Redazione – Per molti, la settimana di Ferragosto è sinonimo di spiagge affollate, grigliate in montagna, viaggi spensierati e città che finalmente si svuotano dal traffico frenetico. Ma dietro le serrande abbassate dei condomini delle nostre città, in un silenzio che fa rumore, si consuma spesso un dramma silenzioso e invisibile: quello della solitudine. Per migliaia di anziani, la terza età rischia di trasformarsi in una prigione di isolamento, fragilità emotiva e perdita di autonomia. Un’emergenza sociale che, con le temperature roventi dell’estate e la partenza di vicini di casa e parenti, raggiunge il suo apice proprio in questi giorni. Ma c’è chi non si volta dall’altra parte: la Croce Rossa Italiana (CRI) scende in trincea lanciando il potentissimo progetto “Sorrisi”.

Il progetto “Sorrisi”: la linea della speranza risponde al numero 1520

Ascolto sincero, vicinanza umana e occasioni concrete di socialità: sono questi i tre pilastri su cui si fonda l’iniziativa della Croce Rossa, realizzata grazie al fondamentale contributo del Ministero del Lavoro e delle Politiche Sociali. Il cuore pulsante del progetto, che in questi giorni di Ferragosto entra nel vivo coinvolgendo ben 17 Comitati territoriali della CRI in tutta Italia, è l’attivazione del numero di pubblica utilità 1520.

Componendo questo numero verde, gestito dalla Centrale di Risposta della Croce Rossa, non si ottengono voci registrate o freddi centralini burocratici. Dall’altra parte della cornetta ci sono volontari e professionisti pronti a offrire un servizio vitale di telecompagnia (per scambiare semplicemente due chiacchiere e rompere il muro del silenzio) e un preziosissimo supporto psicologico totalmente gratuito. È un’ancora di salvezza lanciata verso chi si sente abbandonato, per ricordargli che la comunità c’è e non lo ha dimenticato.

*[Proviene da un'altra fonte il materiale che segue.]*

-- ==== Sys2Proof/Machine/Egress.lean ====
section
/-! DEFINITION. What a frame looks like when it leaves: tags and trailers (R70, R121, R166, R168, R173), mirror copies
(R113), and the transparent-clock correction (R257 to R261). -/
namespace Sys2Proof.Machine

/-! ### Bytes of a copy -/

/-- A frame's bytes without its FCS. -/
def unclosed (bs : List Byte) : List Byte := bs.take (bs.length - 4)

/-- The received R-TAG does not leave: STRIP after recovery (R168). -/
def strips (x : Frame) : Bool := x.stream.isSome && flag x.cfg 148 && flag x.cfg 122

/-- The frame without the PRP trailer or HSR tag that a pair received it with (R173). -/
def unpaired (s : State) (x : Frame) (b : List Byte) : List Byte :=
  match pairOf s x.inPort with
  | none => b
  | some q =>
    if q < 4 then (if (parse b).hsr.isSome then cutOut b (parse b).tagEnd 6 else b)
    else if (prpTrailer b).isSome then b.take (b.length - 6) else b

/-- The R-TAG stripped, rewritten or inserted (R166, R168). -/
def resequenced (x : Frame) (b : List Byte) : List Byte :=
  let h := parse b
  let b := if strips x && h.rtag.isSome then cutOut b h.tagEnd 6 else b
  match x.genSeq with
  | none => b
  | some n =>
    let h := parse b
    if h.rtag.isSome then patch b (h.tagEnd + 4) (toBytes 2 n.toNat) else insertAt b h.tagEnd (rtagBytes n)

/-- The VLAN tag that egress `e` gives the frame (R121): a frame received untagged or with VID 0 carries its class as PCP
and DEI 0, and one received tagged keeps its own. -/
def retagged (s : State) (x : Frame) (e : Nat) (b : List Byte) : List Byte :=
  let b := if x.tagged then cutOut b 12 4 else b
  if untagged s e x.vid then b else insertAt b 12 (tagBytes (portTpid s e) x.pcp x.dei x.vid)

/-- The pair's tag or trailer on lane `lane` of pair `q` with number `n`; PRP pads first, so that the trailer stands
before the FCS after any padding (R173). -/
def pairTagged (s : State) (q lane : Nat) (n : BitVec 16) (b : List Byte) : List Byte :=
  if q < 4 then
    let o := (parse b).tagEnd
    insertAt b o (hsrBytes (rd s Reg.strmHsrCfg [q] 29 27 * 2 + lane) (b.length - o + 4) n)
  else
    let b := padTo 60 b
    b ++ prpBytes (0xA + lane) (prpLsdu b + 6) n

/-- A copy's bytes at egress `e`, without FCS and before any PTP correction. A mirror copy and an HSR pass-through copy
leave as received. -/
def sentBody (s : State) (x : Frame) (c : Copy) (e : Nat) : List Byte :=
  let b := unclosed x.bytes
  if c.mirror || c.passLane.isSome then b
  else
    let b := retagged s x e (resequenced x (unpaired s x b))
    match c.pair with
    | none => b
    | some (q, n) => pairTagged s q (bnat ((pairPorts s q).headD e != e)) n b

/-- The length of a mirror copy: TRUNC where the frame is longer, TRUNC 0 aside. -/
def mirrorLength (n trunc : Nat) : Nat := if trunc ≠ 0 then min trunc n else n

/-- The length, FCS included, that a frame of known length will have at egress `e` (R68, R166): with the R-TAG that it is given
after its tail, and as truncated where it is a mirror copy. -/
def sentLength (s : State) (x : Frame) (h : Header) (c : Copy) (e : Nat) : Nat :=
  if c.mirror then mirrorLength x.length c.trunc
  else if c.passLane.isSome then x.length
  else
    let gone := (if x.tagged then 4 else 0) + (if strips x && h.rtag.isSome then 6 else 0) +
      (if (pairOf s x.inPort).any (· < 4) && h.hsr.isSome then 6 else 0)
    let kept := h.rtag.isSome && !strips x
    let numbered := x.stream.isSome && flag x.cfg 149
    let come := (if untagged s e x.vid then 0 else 4) + (if numbered && !kept then 6 else 0)
    let n := max 64 (x.length - gone + come)
    if c.pair.isSome then n + 6 else n

/-- A mirror copy: the bytes as received, or the first TRUNC of them with a recomputed FCS (R113). TRUNC counts the
bytes of the copy, its FCS included. -/
def mirrored (bs : List Byte) (trunc : Nat) : List Byte :=
  if trunc ≠ 0 ∧ trunc < bs.length then
    let b := bs.take (trunc - 4)
    b ++ fcsBytes b
  else bs

/-! ### Transparent-clock correction -/

/-- The TB that TIME_DOMAIN_MAP assigns to a domain; the lowest valid entry counts (R260). -/
def domainTb (s : State) (d : Nat) : Option Nat :=
  ((List.range 8).find? fun i => rdBit s Reg.timeDomainMap [i] 31 && rd s Reg.timeDomainMap [i] 7 0 == d).map fun i =>
    rd s Reg.timeDomainMap [i] 25 24

/-- Residence in 2⁻¹⁶ ns (R260); FREQ counts 2⁻¹² × 10⁻⁹. -/
def residence (s : State) (d : Nat) (arrived left : Stamp) : Int :=
  let x : Int := left.dt - arrived.dt
  match domainTb s d with
  | none => x
  | some t => x + x * (tb s t).freq / 4096000000000

/-- MEAN_DELAY of a context: the mean of the delays that it keeps. -/
def meanDelay (x : PtpState) : Int := if x.delays = [] then 0 else x.delays.sum / (x.delays.length : Int)

/-- ASYM of a context in 2⁻¹⁶ ns. -/
def asymFrac (cfg : BitVec 256) : Int := signed (fld cfg 181 162) 20 * 4096

/-- The context of port `p` that serves domain `d`, where the port has one in use. -/
def linkContext (s : State) (p d : Nat) : Option Nat := (domainTb s d).filter fun t => flag (ptpCfg s p t) 255

/-- Ingress link delay and ASYM for a message of domain `d` from port `p` (Table 9-5): a trunk's measured delay, or that of
the port's context, counting TC_NO_PDELAY where it runs no Pdelay. -/
def linkDelay (s : State) (p d : Nat) : State × Int :=
  let c := if p < 80 then linkContext s p d else none
  let asym := (c.map fun t => asymFrac (ptpCfg s p t)).getD 0
  match portGroup s p with
  | some g => (s, rd s Reg.izlGrpDelay [g] 31 0 * 4096 + asym)
  | none =>
    match c.filter fun t => flag (ptpCfg s p t) 250 && fld (ptpCfg s p t) 254 253 != 0 with
    | some t => (s, meanDelay (ptp s (p * 4 + t)) + asym)
    | none => (bump s Ctr.time [] 3 1, asym)

/-- `add` written into the correctionField of the message at offset `o`, with the UDP checksum repaired (R257, R261). -/
def correctField (s : State) (b : List Byte) (h : Header) (o : Nat) (add : Int) : State × List Byte :=
  let v := signed (field b (o + 8) 8) 64 + add
  let top : Int := 2 ^ 63 - 1
  let s := if top < v then bump s Ctr.time [] 2 1 else s
  let summed := h.ipv6 || (h.ipv4 && field b (o - 2) 2 != 0)
  (bump s Ctr.time [] 0 1, repaired b (if summed then some (o - 2) else none) (o + 8) (toBytes 8 (unsigned (min top v) 64)))

/-- A record stands for 1 s from when it was made (R258). -/
def TcRecord.stands (s : State) (r : TcRecord) : Bool := decide (s.time.dt < r.madeAt + 800000000)

/-- The two-step records of port `e` that have not lapsed. -/
def tcRecords (s : State) (e : Nat) : List TcRecord := (get [] s.time.records e).filter (TcRecord.stands s)

/-- A record made; with 64 in the table it replaces the oldest (R258). -/
def putTcRecord (s : State) (e : Nat) (r : TcRecord) : State :=
  let l := (tcRecords s e).filter fun x => !(x.identity == r.identity && x.domain == r.domain && x.seq == r.seq)
  let l := if 64 ≤ l.length then l.drop (l.length - 63) else l
  { s with time := { s.time with records := put s.time.records e (l ++ [r]) } }

/-- A forwarded PTP message leaves front port `e`: its bytes corrected by Table 9-5. -/
def ptpCorrect (s : State) (x : Frame) (e : Nat) (left : Stamp) (b : List Byte) : State × List Byte :=
  let mode := if rd s Reg.timePortTc [e] 1 0 = 3 then 1 else rd s Reg.timePortTc [e] 1 0
  let h := parse b
  match h.ptpAt with
  | none => (s, b)
  | some o =>
    if 80 ≤ e ∨ mode = 0 ∨ b.length < o + 34 then (s, b)
    else
      let d := byteAt b (o + 4)
      let res := residence s d x.stamp left
      let whole (s : State) : State × Int :=
        if mode = 2 then
          let (s, n) := linkDelay s x.inPort d
          (s, res + n)
        else (s, res)
      let id := field b (o + 20) 10
      let seq := field b (o + 30) 2
      match byteAt b o % 16 with
      | 0 =>
        let (s, n) := whole s
        if bit (byteAt b (o + 6)) 1 then
          (putTcRecord s e { identity := id, domain := d, seq := seq, residence := n, madeAt := s.time.dt }, b)
        else correctField s b h o n
      | 8 =>
        match (tcRecords s e).find? fun r => r.identity == id && r.domain == d && r.seq == seq with
        | none => (bump s Ctr.time [] 1 1, b)
        | some r =>
          let l := (tcRecords s e).filter (· != r)
          correctField { s with time := { s.time with records := set [] s.time.records e l } } b h o r.residence
      | 1 => if mode = 1 then correctField s b h o res else (s, b)
      | 2 => if mode = 1 then correctField s b h o res else (s, b)
      | 3 => if mode = 1 then correctField s b h o res else (s, b)
      | _ => (s, b)

/-! ### Frames that leave a port -/

/-- Queue counters of a frame sent (Table 8-7). -/
def countQueue (s : State) (q n : Nat) : State := bump (bump s Ctr.queue [q] 0 1) Ctr.queue [q] 1 n

/-- An Accord cluster injected the frame. -/
def fromAccord (x : Frame) : Bool := decide (80 ≤ x.inPort ∧ x.inPort < 88)

/-- A frame as an egress reads it: one with an uncorrectable cell is stomped (R499). -/
def readOut (x : Frame) (b : List Byte) : List Byte := if x.spoiled then unclosed b ++ stompBytes (unclosed b) else b

/-- The bytes that port `e` sends for a whole, good copy: corrected, padded and closed. -/
def wireBytes (s : State) (x : Frame) (c : Copy) (e : Nat) (left : Stamp) : State × List Byte :=
  if c.mirror then (s, readOut x (mirrored x.bytes c.trunc))
  else
    let (s, b) := ptpCorrect s x e left (sentBody s x c e)
    (s, readOut x (closed b))

/-- The transmission `y` of port `e` is over, with its last bit at tick `t`: no credit of its class has grown meanwhile
(R219). -/
def clearLine (s : State) (e : Nat) (y : Sending) (t : Nat) : State :=
  let s := settleCredit s e
  let s := if shaped s e y.cls then
      let x := portSched s e
      putPortSched s e { x with creditAt := x.creditAt.set y.cls t }
    else s
  let s := if e < 80 then putPort s e { port s e with activeAt := max t (port s e).activeAt } else s
  { s with sched := { s.sched with sending := drop s.sched.sending e } }

/-- A whole copy leaves line port `e`. -/
def sendCopy (s : State) (x : Frame) (y : Sending) (e : Nat) : State :=
  let (s, b) := wireBytes s x y.copy e y.stamp
  let s := countQueue s y.queue b.length
  sendBytes (countTx s e b.length (field b 0 6) (!x.spoiled)) e (fromAccord x) y.stamp b

/-- The bytes that a transmission begun `ticks` ago at `rate` Mb/s has sent after its 8 bytes of preamble. -/
def sentSoFar (ticks rate : Nat) : Nat := ticks * rate / 6400 - 8

/-- The transmission `y` of port `e` no longer stands, though part of it has left: its delay is that of its egress stamp
(R238), and its reference is released. -/
def endCut (s : State) (e : Nat) (y : Sending) : State :=
  releaseCopy (noteDelay (clearLine s e y s.time.dt) y.queue y.copy y.stamp.dt) y.copy

/-- A transmission of a frame that proved bad ends (R66): with a stomp once its first bit has left, else without a
trace. -/
def stompSending (s : State) (e : Nat) (x : Frame) (y : Sending) : State :=
  if y.startedAt < s.time.dt ∧ (port s e).backingOff = none then
    let body := (ptpCorrect s x e y.stamp (sentBody s x y.copy e)).2
    let sent := body.take (min body.length (sentSoFar (s.time.dt - y.startedAt) (portRate s e)))
    let b := sent ++ stompBytes sent
    let s := countTx (countQueue s y.queue b.length) e b.length (field b 0 6) false
    endCut (sendBytes s e (fromAccord x) y.stamp b) e y
  else releaseCopy (clearLine s e y s.time.dt) y.copy

/-- Every transmission of frame `f` that is in progress ends so. -/
def stompFrame (s : State) (f : Nat) : State :=
  match frame s f with
  | none => s
  | some x => (s.sched.sending.filter fun e => e.2.frame == f).foldl (fun s e => stompSending s e.1 x e.2) s

/-- A frame proves bad, or loses its cells: those who send it stomp it, and no copy of it begins any more (R66, R208). -/
def abortFrame (s : State) (f : Nat) : State := discardFrame (stompFrame s f) f

end Sys2Proof.Machine
end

Non solo anziani: un aiuto vitale anche per i “caregiver” familiari

Uno degli aspetti più intelligenti e innovativi del progetto “Sorrisi” è quello di non limitarsi ad assistere esclusivamente la persona anziana, ma di allargare l’abbraccio protettivo a chi se ne prende cura quotidianamente: i cosiddetti caregiver familiari. Figli, nipoti o coniugi che dedicano la loro vita all’assistenza dei propri cari affrontano spesso un carico emotivo e fisico devastante. Costretti a fare i salti mortali per conciliare le proprie responsabilità lavorative e personali con le difficoltà dell’accudimento di un anziano non autosufficiente, i caregiver rischiano il crollo psicologico, ritrovandosi a combattere da soli. Il numero 1520 è a disposizione anche per loro, offrendo ascolto, conforto e una valvola di sfogo fondamentale per non impazzire sotto il peso delle responsabilità.

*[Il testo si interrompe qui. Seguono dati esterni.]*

-- ==== Sys2Proof/Machine/AccordRun.lean ====
section
/-! DEFINITION. What the Accord engines do with packets: input packets into lines, deadlines, and output packets from taps
(R277 to R292, R300 to R302). -/
namespace Sys2Proof.Machine

/-- One microsecond in 2⁻¹⁶ ns. -/
def fracPerUs : Nat := 65536000

def linkOffset (x : BitVec 512) : Nat := fld x 494 480

/-! ### Input packets (R280, R281, R287) -/

/-- The nominal sample rate code of the AAF header (IEEE 1722). -/
def aafRate (r : Nat) : Nat := if r = 48000 then 5 else if r = 96000 then 7 else if r = 44100 then 4 else 6

/-- The AAF format and bit depth of FORMAT 2 and 3 (IEEE 1722). -/
def aafFormat (fmt : Nat) : Nat × Nat := if fmt = 2 then (3, 24) else (2, 32)

/-- Timestamp and payload offset of a packet that subscription `c` accepts in format, for a stream at `rate`. -/
def readPacket (c : BitVec 512) (rate : Nat) (b : List Byte) : Option (Nat × Nat) :=
  let h := parse b
  let fmt := fld c 494 493
  let ch := fld c 488 482 + 1
  let want := packetSamples (fld c 490 489) rate * ch * sampleBytes fmt
  if fmt < 2 then
    let o := h.l4 + 8
    let cc := 12 + 4 * (byteAt b o % 16)
    let ext := if bit (byteAt b o) 4 then 4 + 4 * field b (o + cc + 2) 2 else 0
    let len := field b (h.l4 + 4) 2
    let pad := if bit (byteAt b o) 5 then byteAt b (h.l4 + len - 1) else 0
    if (h.ipv4 || h.ipv6) && h.proto == 17 && byteAt b o / 64 == 2 &&
        !(flag c 481 && byteAt b (o + 1) % 128 != fld c 480 474) &&
        decide (8 + cc + ext + want + pad = len ∧ h.l4 + len ≤ b.length)
    then some (field b (o + 4) 4, o + cc + ext) else none
  else
    let o := h.l3
    let (f, depth) := aafFormat fmt
    if h.etype == 0x22F0 && byteAt b o == 2 && byteAt b (o + 16) == f && byteAt b (o + 17) / 16 == aafRate rate &&
        byteAt b (o + 17) % 4 * 256 + byteAt b (o + 18) == ch && byteAt b (o + 19) == depth &&
        decide (field b (o + 20) 2 = want ∧ o + 24 + want ≤ b.length)
    then some (field b (o + 12) 4, o + 24) else none

/-- The value nearest `t` that equals `r` modulo 2³². -/
def extend (r t : Int) : Int := r + 2 ^ 32 * ((2 * (t - r) + 2 ^ 32) / 2 ^ 33)

/-- The sample index, at the stream's rate, of a packet with timestamp `ts` and ingress stamp `t` (R280). -/
def packetIndex (c : BitVec 512) (rate ts : Nat) (t : Int) : Int :=
  let r : Int := ((ts + 2 ^ 32 - fld c 455 424) % 2 ^ 32 : Nat)
  if fld c 494 493 < 2 then extend r (t * rate / fracPerSec)
  else (2 * extend r (t / 65536) * rate + 1000000000) / 2000000000

/-- One sample of FORMAT `fmt` at offset `o` as a 24-bit value (R287). -/
def readSample (fmt : Nat) (b : List Byte) (o : Nat) : Int :=
  match fmt with
  | 0 => signed (field b o 2) 16 * 256
  | 3 => signed (field b o 4) 32 / 256
  | _ => signed (field b o 3) 24

/-! ### Conversion by a factor of two (R291) -/

/-- A value in 2⁻²⁸ as a whole number; which way one between two whole numbers goes is open. -/
def filterRound (a : Int) : Int :=
  if a % 2 ^ 28 = 0 then a / 2 ^ 28 else a / 2 ^ 28 + (Config.halfBandRound a % 2 : Nat)

/-- The half-band filter over the sequence `x`, centred on `c` at the higher rate: its odd coefficients, those at even distances
being zero, and one half at its centre. -/
def halfBandSum (x : Int → Int) (c : Int) : Int :=
  2 ^ 27 * x c + ((List.range 16).map fun i =>
    let d : Int := 2 * i + 1
    Config.halfBand d.toNat * (x (c - d) + x (c + d))).sum

/-- Sample `m` of the converted sequence: to half the rate of `x`, or with `up` to twice its rate, where the samples between
those of `x` are zero and the sum doubles. The content comes 16 samples of the lower rate later. -/
def converted (up : Bool) (x : Int → Int) (m : Int) : Int :=
  if up then filterRound (2 * halfBandSum (fun k => if k % 2 = 0 then x (k / 2) else 0) (m - 32))
  else filterRound (halfBandSum x (2 * m - 32))

/-- A converted sample as a line holds it, in 24 bits. -/
def lineValue (y : Int) : Int := if -8388608 ≤ y ∧ y ≤ 8388607 then y else (BitVec.ofInt 24 (Config.overshoot y)).toInt

/-- The sample of index `k` among the cells `l` from `key` on, `n` of them; one that is not there, from before sample `start`, or
from before a step of its TB, reads zero. -/
def heldSample (l : Sparse LineCell) (key n start steps : Nat) (k : Int) : Int :=
  if k < start then 0
  else match find l (key + k.toNat % n) with
    | none => 0
    | some c => if c.index = k.toNat ∧ c.steps = steps then c.value else 0

/-- Samples `vs` from index `k` on held in the cells from `key` on. -/
def holdSamples (l : Sparse LineCell) (key n steps : Nat) (k : Int) (vs : List Int) : Sparse LineCell :=
  (vs.zipIdx).foldl (fun l v =>
    let i := k + v.2
    if i < 0 then l else put l (key + i.toNat % n) ⟨i.toNat, steps, v.1⟩) l

/-- A write or read of `n` samples in the bank group of granule `b`. -/
def noteBank (s : State) (b n : Nat) : State :=
  let g := bankOf b
  { s with place := { s.place with bankBytes := set 0 s.place.bankBytes g (get 0 s.place.bankBytes g + 3 * n) } }

/-- The values `vs` written to a line of `g` granules from `base` on, from sample `n` on; samples before index 0 have no
place. -/
def writeLine (s : State) (base g : Nat) (steps : Nat) (n : Int) (vs : List Int) : State :=
  let s := noteBank s base vs.length
  let l := (vs.zipIdx).foldl (fun l v =>
    let k := n + v.2
    if k < 0 then l else put l (base * 1024 + k.toNat % (g * 1024)) ⟨k.toNat, steps, v.1⟩) s.acc.lines
  { s with acc := { s.acc with lines := l } }

/-- The samples of one channel written to input channel `i`'s line, and to the copy of a line in motion (R326). -/
def writeChannel (s : State) (i : Nat) (e : BitVec 128) (steps : Nat) (n : Int) (vs : List Int) : State :=
  let s := writeLine s (fld e 100 80) (fld e 107 101) steps n vs
  (s.place.lineMoves.filter fun m => m.input == i && decide ((m.a0 : Int) < n + vs.length)).foldl
    (fun s m => writeLine s m.toBase (fld e 107 101) steps n vs) s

Sportelli sociali e attività sul territorio: riannodare i fili della comunità

Accanto all’assistenza telefonica, la Croce Rossa porta l’aiuto fisicamente nelle strade e nei quartieri. Presso i Comitati territoriali della CRI sono stati attivati degli Sportelli Sociali fisici, veri e propri avamposti di umanità dove i volontari accolgono i cittadini, li ascoltano e li prendono per mano, accompagnandoli verso i servizi sociosanitari e assistenziali più adatti alle loro esigenze presenti sul territorio.

Inoltre, per combattere l’apatia e stimolare il benessere fisico e mentale dei nostri nonni, i volontari e le volontarie propongono periodicamente attività di gruppo e iniziative ricreative, pensate appositamente per favorire lo scambio intergenerazionale. Perché far incontrare i giovani con gli anziani significa rinsaldare quelle radici sociali che l’individualismo moderno sta cercando di recidere. Il messaggio che la Croce Rossa Italiana lancia in questo torrido Ferragosto è un manifesto di civiltà: nessuno deve essere lasciato indietro, nessuno deve piangere da solo. Ogni anziano ha il sacrosanto diritto di sentirsi, fino all’ultimo giorno, parte viva, attiva e amata della nostra comunità.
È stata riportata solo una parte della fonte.